Using the data below, output the first line and every line after it up to and including the line containing "first command. -/", exactly as written and with nothing added.
#### Information supplied ####
/-- The issuing cohort owns the unit, else DETAIL 3. -/
def ownGate (c : Iss) (s : State) : Gate := if (s.mx c.core).owner = some c.coh then .pass s else badMatrix 3

/-- The owner's end of ownership: unentered shares are discarded (20 R381). -/
def releaseUnit (c : Iss) (s : State) : State :=
  let ops := (s.mx c.core).cfg.shares.flatMap fun x => x.2.map fun y => y.2.1
  forEach ops completeOp (s.modMx c.core MatrixUnit.drop)

/-- MMCFG.REL (20 R381). -/
def execMmcfgRel (f : Fields) (s : State) : Host.Outcome State Fault Refusal :=
  issue (.mmcfgRel f) f
    (fun c s =>
      if (c.warpsOn f s).isEmpty then .pass s
      else (ownGate c s).andThen fun s => if (s.mx c.core).queue.isEmpty then .pass s else .hold s)
    (fun c s => leaveNext c f.bnd (if (c.warpsOn f s).isEmpty then s else releaseUnit c s)) s

/-! ## Commands (20 R378) -/

/-- The queue has room for a command; a full queue stalls the issue (19 R361). -/
def MatrixUnit.room (m : MatrixUnit) : Bool := m.queue.length < Config.mxQueue && m.late.isEmpty

/-- The issue goes on once the queue has room for its first command. -/
def roomGate (c : Iss) (s : State) : Gate := if (s.mx c.core).room then .pass s else .hold s

/-- The tile mask suits the shape, DETAIL 4. -/
def maskGate (c : Iss) (f : Fields) (s : State) : Gate :=
  if ((s.mx c.core).cfg.shape = 3) = (tileMask f = 0) then badMatrix 4 else .pass s

/-- The rows lie in the tile, DETAIL 9. -/
def rowGate (f : Fields) (s : State) : Gate := if 128 < row0Of f + nrowOf f then badMatrix 9 else .pass s

/-- The quad run of a warp's move, DETAIL 40. -/
def runGate (c : Iss) (f : Fields) (v w : Nat) (s : State) : Gate :=
  if min (s.warp c.coh w).alloc 255 < v + 4 * nrowOf f then badOperand 40 0 else .pass s

/-- A warp's matrix command enters the queue, or waits for room in it. -/
def queueMat (c : Iss) (bnd : Bool) (w : Nat) (dests : List Dest) (cmd : MatCmd) (s : State) : State :=
  let id := s.nextOp
  (s.addOp { kind := .mat cmd, coh := c.coh, warp := w, core := c.core, pc := c.pc, ths := c.ths, dests }).modMx c.core
    fun m => if m.room then { m with queue := m.queue ++ [id] }
      else { m with late := m.late ++ [{ op := id, slot := c.slot, ent := c.ent, bnd }] }

/-- A group whose commands have all entered the queue goes on; one that has still some to enter stalls in its slot. -/
def leaveQueued (c : Iss) (bnd : Bool) (s : State) : State := if issueStalls s c then s else leaveNext c bnd s

/-- The oldest command that waits for room enters the queue; with the last of its group's the group goes on. -/
def enterLate (core : Nat) (s : State) : State :=
  match (s.mx core).late with
  | [] => s
  | x :: rest =>
    let s := s.modMx core fun m => { m with queue := m.queue ++ [x.op], late := rest }
    match (s.core core).entries.find x.ent with
    | some g => leaveQueued { core, slot := x.slot, ent := x.ent, coh := g.coh, pc := g.pc, ths := g.ths } x.bnd s
    | none => s

/-- A matrix command of the plain form: its checks, room in the queue, and its entry for each warp. -/
def issueMat (i : Instr) (f : Fields) (gate : Iss → Nat → State → Gate) (dests : List Dest)
    (cmd : State → Iss → Nat → MatCmd) (s : State) : Host.Outcome State Fault Refusal :=
  issue i f
    (fun c s =>
      let ws := c.warpsOn f s
      if ws.isEmpty then .pass s
      else (ownGate c s).andThen fun s => (gateAll ws (gate c) s).andThen (roomGate c))
    (fun c s => leaveQueued c f.bnd (perWarp c f s (fun w t => queueMat c f.bnd w dests (cmd s c w) t) s)) s

/-- MMZERO (20 R382). -/
def execMmzero (f : Fields) (s : State) : Host.Outcome State Fault Refusal :=
  issueMat (.mmzero f) f (fun c _ => maskGate c f) []
    (fun s c _ => .zero (f.modn / 16 ≠ 1) (f.modn / 16 ≠ 2) (actTiles (s.mx c.core).cfg f)) s

/-! ### MMLOOP (19 R359, R360) -/

/-- The blocks a loop reads, in the order of its checks: offset and size. -/
def loopBlocks (g : MatrixCfg) (a b steps ainc binc : Nat) (tiles : List Nat) : List Acc :=
  (upto steps).flatMap fun st =>
    (blocksA g.shape tiles).map (fun i => (blockA g a ainc st i, planeBlock g.fa)) ++
      (blocksB g.shape tiles).map fun i => (blockB g b binc st i, planeBlock g.fb)

/-- Alignment of every block, then the range of every block. -/
def blockGate (c : Iss) (log : Nat) (bs : List Acc) (s : State) : Gate :=
  (gateAll bs (fun b => alignGate log b.1) s).andThen fun s => gateAll bs (fun b => rangeGate c b.1 b.2) s

/-- The command of a warp's MMLOOP. -/
def loopCmd (f : Fields) (s : State) (c : Iss) (w : Nat) : MatCmd :=
  .loop (offOf s c f.sa w) (offOf s c f.sb w) (stepsOf f) (aincOf f) (bincOf f) (actTiles (s.mx c.core).cfg f) (isJoint f)

/-- The block checks of a warp's MMLOOP. -/
def loopGate (c : Iss) (f : Fields) (w : Nat) (s : State) : Gate :=
  let g := (s.mx c.core).cfg
  blockGate c 9 (loopBlocks g (offOf s c f.sa w) (offOf s c f.sb w) (stepsOf f) (aincOf f) (bincOf f) (actTiles g f)) s

/-! ### Joint issue (19 R363 to R365) -/

/-- The command of the first share of joint command `n`: recorded, or a lower warp's of this group. -/
def firstShare (s : State) (c : Iss) (ws : List Nat) (cmd : Nat → MatCmd) (w n : Nat) : Option MatCmd :=
  match ((s.mx c.core).cfg.shares.find? fun x => x.1 = n).bind fun x => x.2.head? with
  | some (_, id, _) => match (FMap.find s.ops id).map Op.kind with
    | some (.mat m) => some m
    | _ => none
  | none => (ws.find? fun v => v < w && (s.warp c.coh v).mshare = n).map cmd

/-- The joint checks of a warp's share: the set, DETAIL 5, then the first share's fields, DETAIL 6. -/
def shareGate (c : Iss) (f : Fields) (cmd : State → Iss → Nat → MatCmd) (w : Nat) (s : State) : Gate :=
  if !(s.mx c.core).cfg.joint.contains w then badMatrix 5
  else if (firstShare s c (c.warpsOn f s) (cmd s c) w (s.warp c.coh w).mshare).any fun m => m ≠ cmd s c w then badMatrix 6
  else .pass s

/-- Add a share to its command's list. -/
def addShare (n : Nat) (x : Nat × Nat × W32) : List (Nat × List (Nat × Nat × W32)) → List (Nat × List (Nat × Nat × W32))
  | [] => [(n, [x])]
  | (k, l) :: r => if k = n then (k, l ++ [x]) :: r else (k, l) :: addShare n x r

/-- A warp issues its share of a joint command. -/
def queueShare (c : Iss) (w : Nat) (cmd : MatCmd) (s : State) : State :=
  let id := s.nextOp
  let n := (s.warp c.coh w).mshare
  let s := s.addOp
    { kind := .mat cmd, coh := c.coh, warp := w, core := c.core, pc := c.pc, ths := c.ths, busy := false }
  let s := s.modMx c.core fun m => { m with cfg := { m.cfg with shares := addShare n (w, id, c.pc) m.cfg.shares } }
  s.modWarp c.coh w fun x => { x with mshare := n + 1 }

/-- Every warp of the set has issued its share. -/
def sharesFull (g : MatrixCfg) (l : List (Nat × Nat × W32)) : Bool := g.joint.all fun w => l.any fun y => y.1 = w

/-- The rank of a warp in the joint set. -/
def rankOf (joint : List Nat) (w : Nat) : Nat := (joint.filter fun v => v < w).length

/-- Why a joint drain is refused at entry: rows that do not divide, DETAIL 7, or a share that overruns its warp's
allocation, DETAIL 10; an allocation of 256 holds every run, and what a run writes to vz is discarded (19 R364, 20 R379,
R387). -/
def drainRefused (s : State) (coh : Nat) (joint : List Nat) (nrow vd : Nat) : Option Nat :=
  let k := joint.length
  if k = 0 || nrow % k ≠ 0 then some 7
  else if joint.any fun w => (s.warp coh w).alloc < vd + 4 * (nrow / k) then some 10
  else none

/-- A share's operation becomes part of an outstanding command; a warp of a joint drain gets its own rows. -/
def enterShare (joint : List Nat) (x : Nat × Nat × W32) (s : State) : State :=
  s.modOp x.2.1 fun o =>
    match o.kind with
    | .mat (.drain tile row0 nrow p vd j) =>
      let r := if joint.contains x.1 then nrow / joint.length else 0
      { o with
        busy := true, kind := .mat (.drain tile (row0 + rankOf joint x.1 * r) r p vd j)
        dests := destsOf (vecRun vd (4 * r) true) 0 }
    | _ => { o with busy := true }

/-- The first joint command of the owner enters the queue, or is refused, when its shares are all issued. A refusal stops
the warps, and releases their waits uncompleted, before it ends the shares (19 R364). -/
def enterFirst (core : Nat) (s : State) : State :=
  let m := s.mx core
  match m.owner, m.cfg.shares with
  | some coh, (_, l) :: rest =>
    if !sharesFull m.cfg l || !m.room then s
    else
      let joint := m.cfg.joint
      let ids := l.map fun y => y.2.1
      let s := s.modMx core fun m => { m with cfg := { m.cfg with shares := rest, entered := m.cfg.entered + 1 } }
      let refused := match (ids.head?.bind fun i => FMap.find s.ops i).map Op.kind with
        | some (.mat (.drain _ _ nrow _ vd _)) => drainRefused s coh joint nrow vd
        | _ => none
      match refused with
      | some d =>
        forEach ids completeOp (forEach (l.filter fun y => joint.contains y.1) (fun y s =>
          stopWarp coh y.1 { code := 9, detail := d, pc := y.2.2 } s) s)
      | none =>
        let s := forEach l (enterShare joint) s
        match ids with
        | [] => s
        | i :: more => (s.modOp i fun o => { o with joint := more }).modMx core fun m => { m with queue := m.queue ++ [i] }
  | _, _ => s

/-- Joint commands whose shares are all issued enter the queue, in order. -/
def enterJoint (core : Nat) (s : State) : State :=
  (s.mx core).cfg.shares.foldl (fun s _ => enterFirst core s) s

/-- A warp of the owner retires: the joint set shrinks, and commands may enter (19 R363). -/
def shrinkJoint (core coh w : Nat) (s : State) : State :=
  if (s.mx core).owner = some coh then
    enterJoint core (s.modMx core fun m => { m with cfg := { m.cfg with joint := m.cfg.joint.filter fun v => v ≠ w } })
  else s

/-- A joint command: the share of each warp, then entry. -/
def issueJoint (i : Instr) (f : Fields) (gate : Iss → Nat → State → Gate) (cmd : State → Iss → Nat → MatCmd) (s : State) :
    Host.Outcome State Fault Refusal :=
  issue i f
    (fun c s =>
      let ws := c.warpsOn f s
      if ws.isEmpty then .pass s
      else (ownGate c s).andThen fun s => (gateAll ws (gate c) s).andThen (roomGate c))
    (fun c s => enterJoint c.core (leaveNext c f.bnd (perWarp c f s (fun w t => queueShare c w (cmd s c w) t) s))) s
####
Answer box:
/-- The issuing cohort owns the unit, else DETAIL 3. -/
def ownGate (c : Iss) (s : State) : Gate := if (s.mx c.core).owner = some c.coh then .pass s else badMatrix 3

/-- The owner's end of ownership: unentered shares are discarded (20 R381). -/
def releaseUnit (c : Iss) (s : State) : State :=
  let ops := (s.mx c.core).cfg.shares.flatMap fun x => x.2.map fun y => y.2.1
  forEach ops completeOp (s.modMx c.core MatrixUnit.drop)

/-- MMCFG.REL (20 R381). -/
def execMmcfgRel (f : Fields) (s : State) : Host.Outcome State Fault Refusal :=
  issue (.mmcfgRel f) f
    (fun c s =>
      if (c.warpsOn f s).isEmpty then .pass s
      else (ownGate c s).andThen fun s => if (s.mx c.core).queue.isEmpty then .pass s else .hold s)
    (fun c s => leaveNext c f.bnd (if (c.warpsOn f s).isEmpty then s else releaseUnit c s)) s

/-! ## Commands (20 R378) -/

/-- The queue has room for a command; a full queue stalls the issue (19 R361). -/
def MatrixUnit.room (m : MatrixUnit) : Bool := m.queue.length < Config.mxQueue && m.late.isEmpty

/-- The issue goes on once the queue has room for its first command. -/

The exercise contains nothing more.